Going forth, it's fine to use an example-based test (our original paradigm) rather than a property-based test (using Hypothesis), if that criteria is fulfilled (i.e. it doesn't make sense to generate lots of examples, or we don't know how to do that in a good way). Or, if it's a beginner contribution, example-based test is fine as well.

To selectively run a test, use pytest.mark to label the test. You'll see a few examples in the test suite:

@pytest.mark.hyp  # marks a function with the label "hyp"
def test_function(...):
    ....

Then, at the terminal:

$ pytest -m hyp  # selectively runs the tests marked with "hyp"

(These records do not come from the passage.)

-- ==== Sys2Proof/Machine/Ops.lean ====
section
/-! DEFINITION. The named operations over the byte windows and the registers: the memory, completion
and error completion (this machine's exception entry), acceptance (which clears the last error), and
hardware reset. -/

namespace Sys2Proof.Machine

/-! ## The memory of the byte windows

A list of (aperture offset, byte) with strictly rising offsets. An offset that is not listed holds no
value: it is UNSPEC (spec/10_state.md R47, log 1). -/

/-- The byte windows of spec/10_state.md R39 to R42. -/
inductive Window where
  | cw
  | hdr
  | blk
  | dec
deriving DecidableEq, Repr

/-- The aperture offset of a window's first byte (R25). -/
def windowBase : Window → Nat
  | .cw => 0x080
  | .hdr => 0x090
  | .blk => 0x100
  | .dec => 0x140

/-- The number of bytes of a window (R25). -/
def windowSize : Window → Nat
  | .cw => 16
  | .hdr => 16
  | .blk => 64
  | .dec => 64

/-- The window an aperture offset lies in, if any (R25). -/
def windowAt (a : Nat) : Option Window :=
  if 0x080 ≤ a ∧ a < 0x090 then some .cw
  else if 0x090 ≤ a ∧ a < 0x0A0 then some .hdr
  else if 0x100 ≤ a ∧ a < 0x140 then some .blk
  else if 0x140 ≤ a ∧ a < 0x180 then some .dec
  else none

/-- The value of the byte at `a`; `none` is UNSPEC. -/
def memRead : List Host.Cell → Nat → Option Byte
  | [], _ => none
  | (b, v) :: m, a => if a = b then some v else memRead m a

/-- Store one byte, keeping offsets strictly rising. -/
def memWrite : List Host.Cell → Nat → Byte → List Host.Cell
  | [], a, v => [(a, v)]
  | (b, u) :: m, a, v =>
    if a < b then (a, v) :: (b, u) :: m
    else if a = b then (a, v) :: m
    else (b, u) :: memWrite m a v

/-- Store bytes at consecutive offsets. -/
def memWriteList : List Host.Cell → Nat → List Byte → List Host.Cell
  | m, _, [] => m
  | m, a, v :: vs => memWriteList (memWrite m a v) (a + 1) vs

/-- Make the `n` bytes from `a` UNSPEC. -/
def memForget (m : List Host.Cell) (a n : Nat) : List Host.Cell :=
  m.filter fun c => !(decide (a ≤ c.1) && decide (c.1 < a + n))

/-- Offsets rise strictly, and every one lies in a byte window: no reserved offset and no register
holds a byte of the memory. -/
def memWf (m : List Host.Cell) : Bool :=
  match m with
  | [] => true
  | (a, _) :: rest =>
    (windowAt a).isSome && (match rest with | [] => true | (b, _) :: _ => decide (a < b)) && memWf rest

/-! ## Byte order -/

/-- The two bytes of a 16-bit value, high byte first (`putBE16`, spec/00_scope.md R11). -/
def bytesBE16 (v : Nat) : List Byte := [BitVec.ofNat 8 (v / 256), BitVec.ofNat 8 v]

/-- The eight bytes of a codeword, bits 63:56 first (`putBE64`, spec/20_memory.md R63). -/
def bytesBE64 (w : DWord) : List Byte :=
  [w.extractLsb' 56 8, w.extractLsb' 48 8, w.extractLsb' 40 8, w.extractLsb' 32 8,
   w.extractLsb' 24 8, w.extractLsb' 16 8, w.extractLsb' 8 8, w.extractLsb' 0 8]

/-- The big-endian number a list of bytes spells (`BE16`, `BE64`, spec/00_scope.md R11). -/
def natOfBytes (l : List Nat) : Nat := l.foldl (fun acc b => acc * 256 + b) 0

/-- Store bytes in a window from its byte `o` on. -/
def writeWindow (s : State) (win : Window) (o : Nat) (l : List Byte) : State :=
  { s with mem := memWriteList s.mem (windowBase win + o) l }

/-- `putBE64(CW, o, w)`. -/
def putCodeword (s : State) (o : Nat) (w : DWord) : State := writeWindow s .cw o (bytesBE64 w)

/-! ## Acceptance and completion -/

/-- What one step answers. -/
abbrev Answer := Host.Outcome State Fault Refusal

/-- `seq = BUSY(_)`. -/
def isBusy (s : State) : Bool :=
  match s.seq with
  | .idle => false
  | .busy _ => true

/-- A command error with its info value (spec/60_exceptions.md R321, R325; the info of IO is the raster
index of the failed pixel and is not host-visible, log 14). -/
inductive CmdError where
  | badArgument
  | imageTooLarge
  | notAContainer
  | io (i : Nat)
  | badCommand
deriving DecidableEq, Repr

/-- `code(E)` of R325 as a STATUS.ERR kind. -/
def errKind : CmdError → ErrKind
  | .badArgument => .badArgument
  | .imageTooLarge => .imageTooLarge
  | .notAContainer => .notAContainer
  | .io _ => .io
  | .badCommand => .badCommand

/-- Acceptance of a command word (spec/10_state.md R28). It is also the return from an error: it clears
ERR (spec/60_exceptions.md R331). -/
def acceptCommand (s : State) (v : Word) : State :=
  { s with err := .none, done := false, seq := .busy v }

/-- Normal completion (spec/60_exceptions.md R325). -/
def complete (s : State) : State := { s with err := .none, done := true, seq := .idle }

/-- Error completion: TAKING AN EXCEPTION on this machine (spec/60_exceptions.md R325, R330). The kind is
recorded in ERR, LVALID is cleared, the sequencer is idle again; nothing else changes. -/
def errorCompletion (s : State) (e : CmdError) : State :=
  { s with err := errKind e, lvalid := false, done := true, seq := .idle }

/-- End a command normally. -/
def succeed (s : State) : Answer := .next (complete s)

/-- End a command with an error. -/
def raise (s : State) (e : CmdError) : Answer := .next (errorCompletion s e)

/-- Go on with an operand read from the byte windows, or stop on the UNSPEC byte it met (R47). -/
def withOperand {α : Type} (r : Except Fault α) (k : α → Answer) : Answer :=
  match r with
  | .ok a => k a
  | .error f => .fault f

/-! ## Result registers (spec/44_alpha_eac_driver.md R284) -/

/-- `LVALID <- 0` with LOSS, ALOSS and MODE kept. -/
def clearLvalid (s : State) : State := { s with lvalid := false }

/-- `LOSS <- L; LVALID <- 1`. -/
def setLoss (s : State) (loss : Nat) : State := { s with loss := BitVec.ofNat 64 loss, lvalid := true }

/-- `ALOSS <- AL`. -/
def setAloss (s : State) (loss : Nat) : State := { s with aloss := BitVec.ofNat 64 loss }

/-- `STATUS.MODE <- m`. -/
def setMode (s : State) (m : Mode) : State := { s with mode := m }

/-! ## Reset -/

/-- Hardware reset (spec/70_reset_and_hazards.md R351, R352): every register and buffer of the core takes
its reset value, and a command in flight is abandoned. The host, the source and the turns are not the
core's state and stay (log 13); every byte is UNSPEC afresh (log 3). -/
def hardwareReset (s : State) : State :=
  { State.reset with
    hostProg := s.hostProg, hostPc := s.hostPc, hostVars := s.hostVars, turns := s.turns,
    srcPort := s.srcPort, unspecEra := s.unspecEra + 1, portEra := s.portEra }

end Sys2Proof.Machine
end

Finally, don't forget that in the top-level directory Makefile, you can do the mega-combo command make check!

from pyjanitor.

szuckerman avatar szuckerman commented on July 20, 2024 1

I really like the refactoring of the test suite (especially using the Hypothesis module; it looks awesome).

However, to run the tests it just took me about 30 seconds while, in the past, I remember it being around 7 seconds or so.

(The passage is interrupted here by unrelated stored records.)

-- ==== Sys2Proof/Machine/Float.lean ====
section
/-! DEFINITION. Binary64 arithmetic, the default of `FLOAT_OPS` (spec/00_scope.md R6, R10;
92_eei_decisions.md D12): each operation is exact, then rounded once to nearest, ties to even.
Numbers are finite and have no signed zero (DEDUCED, log 10). -/

namespace Sys2Proof.Machine

/-- `2 ^ 53`, one past the largest significand. -/
def sigTop : Nat := 9007199254740992

/-- The exponent of the smallest subnormal. -/
def minExp : Int := -1074

/-- Zero. -/
def fZero : F64 := ⟨0, 0⟩

/-- Rounds a positive quotient to nearest even: `q` is its integer part at scale `2 ^ e`, `sticky` says that a
fraction was left over. `q` has at least 54 bits or is exact, and the result keeps 53 bits, or fewer where
the exponent would fall below that of the smallest subnormal. -/
def roundQuotient (q : Nat) (sticky : Bool) (e : Int) : Nat × Int :=
  let d := (max ((Nat.log2 q : Int) - 52) (minExp - e)).toNat
  let kept := q >>> d
  let low := q % 2 ^ d
  let half := 2 ^ d / 2
  let up := d != 0 && (decide (half < low) || (low == half && (sticky || kept % 2 == 1)))
  let m := if up then kept + 1 else kept
  if m = sigTop then (sigTop / 2, e + d + 1) else (m, e + d)

/-- The binary64 number nearest to `num / den · 2 ^ e`, ties to even. Canonical: a non-zero result has a
53-bit significand, or the exponent of the smallest subnormal. -/
def roundRatio (num : Int) (den : Nat) (e : Int) : F64 :=
  if num = 0 then fZero else
    let n := num.natAbs
    -- scale so that the integer quotient has 54 to 56 bits
    let s : Int := 55 - ((Nat.log2 n : Int) - (Nat.log2 den : Int))
    let a := n <<< s.toNat
    let b := den <<< (-s).toNat
    let m := roundQuotient (a / b) (a % b != 0) (e - s)
    if m.1 = 0 then fZero else ⟨if num < 0 then -(m.1 : Int) else m.1, m.2⟩

/-- The significands of `a` and `b` at their common, smaller exponent. -/
def alignPair (a b : F64) : Int × Int × Int :=
  let e := min a.exp b.exp
  (a.man * 2 ^ (a.exp - e).toNat, b.man * 2 ^ (b.exp - e).toNat, e)

/-- Binary64 addition. -/
def fAdd (a b : F64) : F64 :=
  let p := alignPair a b
  roundRatio (p.1 + p.2.1) 1 p.2.2

/-- Binary64 subtraction. -/
def fSub (a b : F64) : F64 :=
  let p := alignPair a b
  roundRatio (p.1 - p.2.1) 1 p.2.2

/-- Binary64 multiplication. -/
def fMul (a b : F64) : F64 := roundRatio (a.man * b.man) 1 (a.exp + b.exp)

/-- Binary64 division; every divisor in the spec is a positive count or 255. -/
def fDiv (a b : F64) : F64 :=
  if b.man = 0 then fZero else
    roundRatio (if b.man < 0 then -a.man else a.man) b.man.natAbs (a.exp - b.exp)

/-- The default `FLOAT_OPS`: IEEE 754 binary64, one rounding per operation, no fused operations. -/
def ieee754 : FloatOps := ⟨fAdd, fSub, fMul, fDiv⟩

/-- `f64(v)` of an integer (spec/00_scope.md R10); exact below `2 ^ 53`. -/
def fOfInt (v : Int) : F64 := roundRatio v 1 0

/-- `a < b`. -/
def fLt (a b : F64) : Bool :=
  let p := alignPair a b
  decide (p.1 < p.2.1)

/-- `a ≤ b`. -/
def fLe (a b : F64) : Bool :=
  let p := alignPair a b
  decide (p.1 ≤ p.2.1)

/-- The largest integer not above `a`. -/
def fFloor (a : F64) : Int :=
  if a.exp < 0 then a.man / 2 ^ (-a.exp).toNat else a.man * 2 ^ a.exp.toNat

/-- `a` with its fraction dropped, toward zero. -/
def fTrunc (a : F64) : Int :=
  if a.man < 0 then -fFloor ⟨-a.man, a.exp⟩ else fFloor a

/-- 0.5. -/
def fHalf : F64 := ⟨4503599627370496, -53⟩

/-- 1.0. -/
def fOne : F64 := ⟨4503599627370496, -52⟩

/-- `rnd(x)`: `trunc(x + 0.5)` for `x ≥ 0` and `trunc(x − 0.5)` for `x < 0` (spec/00_scope.md R10). -/
def fRound (fl : FloatOps) (x : F64) : Int :=
  if fLt x fZero then fTrunc (fl.sub x fHalf) else fTrunc (fl.add x fHalf)

/-- `K2`, the binary64 number nearest to 1/√2 (spec/43_color_candidates.md R238). -/
def qrsK2 : F64 := ⟨6369051672525773, -53⟩

/-- `K3`, the binary64 number nearest to 1/√3 (R238). -/
def qrsK3 : F64 := ⟨5200308914369308, -53⟩

/-- `K6`, the binary64 number nearest to 1/√6 (R238). -/
def qrsK6 : F64 := ⟨7354347395230782, -54⟩

end Sys2Proof.Machine
end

I think all the imports at the top might be unnecessarily slowing it down. There's over 30 files, which means hypothesis and pandas could be loaded that many times.

I think a master file with just one import pandas as pd and a from tests import * might work.

from pyjanitor.

szuckerman avatar szuckerman commented on July 20, 2024 1

@zbarry yes, but I think it depends how the files are run. I pass the tests/ folder to pytest which moves through each file. If pytest is running each file separately then the imports may be an issue.

from pyjanitor.

szuckerman avatar szuckerman commented on July 20, 2024 1

@zbarry, I don't think by much. It still takes about 30 seconds to run everything.

What usually can lead to improvements is making the fixtures have a session scope versus function scope (i.e. just change the decorator to @pytest.fixture(scope='session')).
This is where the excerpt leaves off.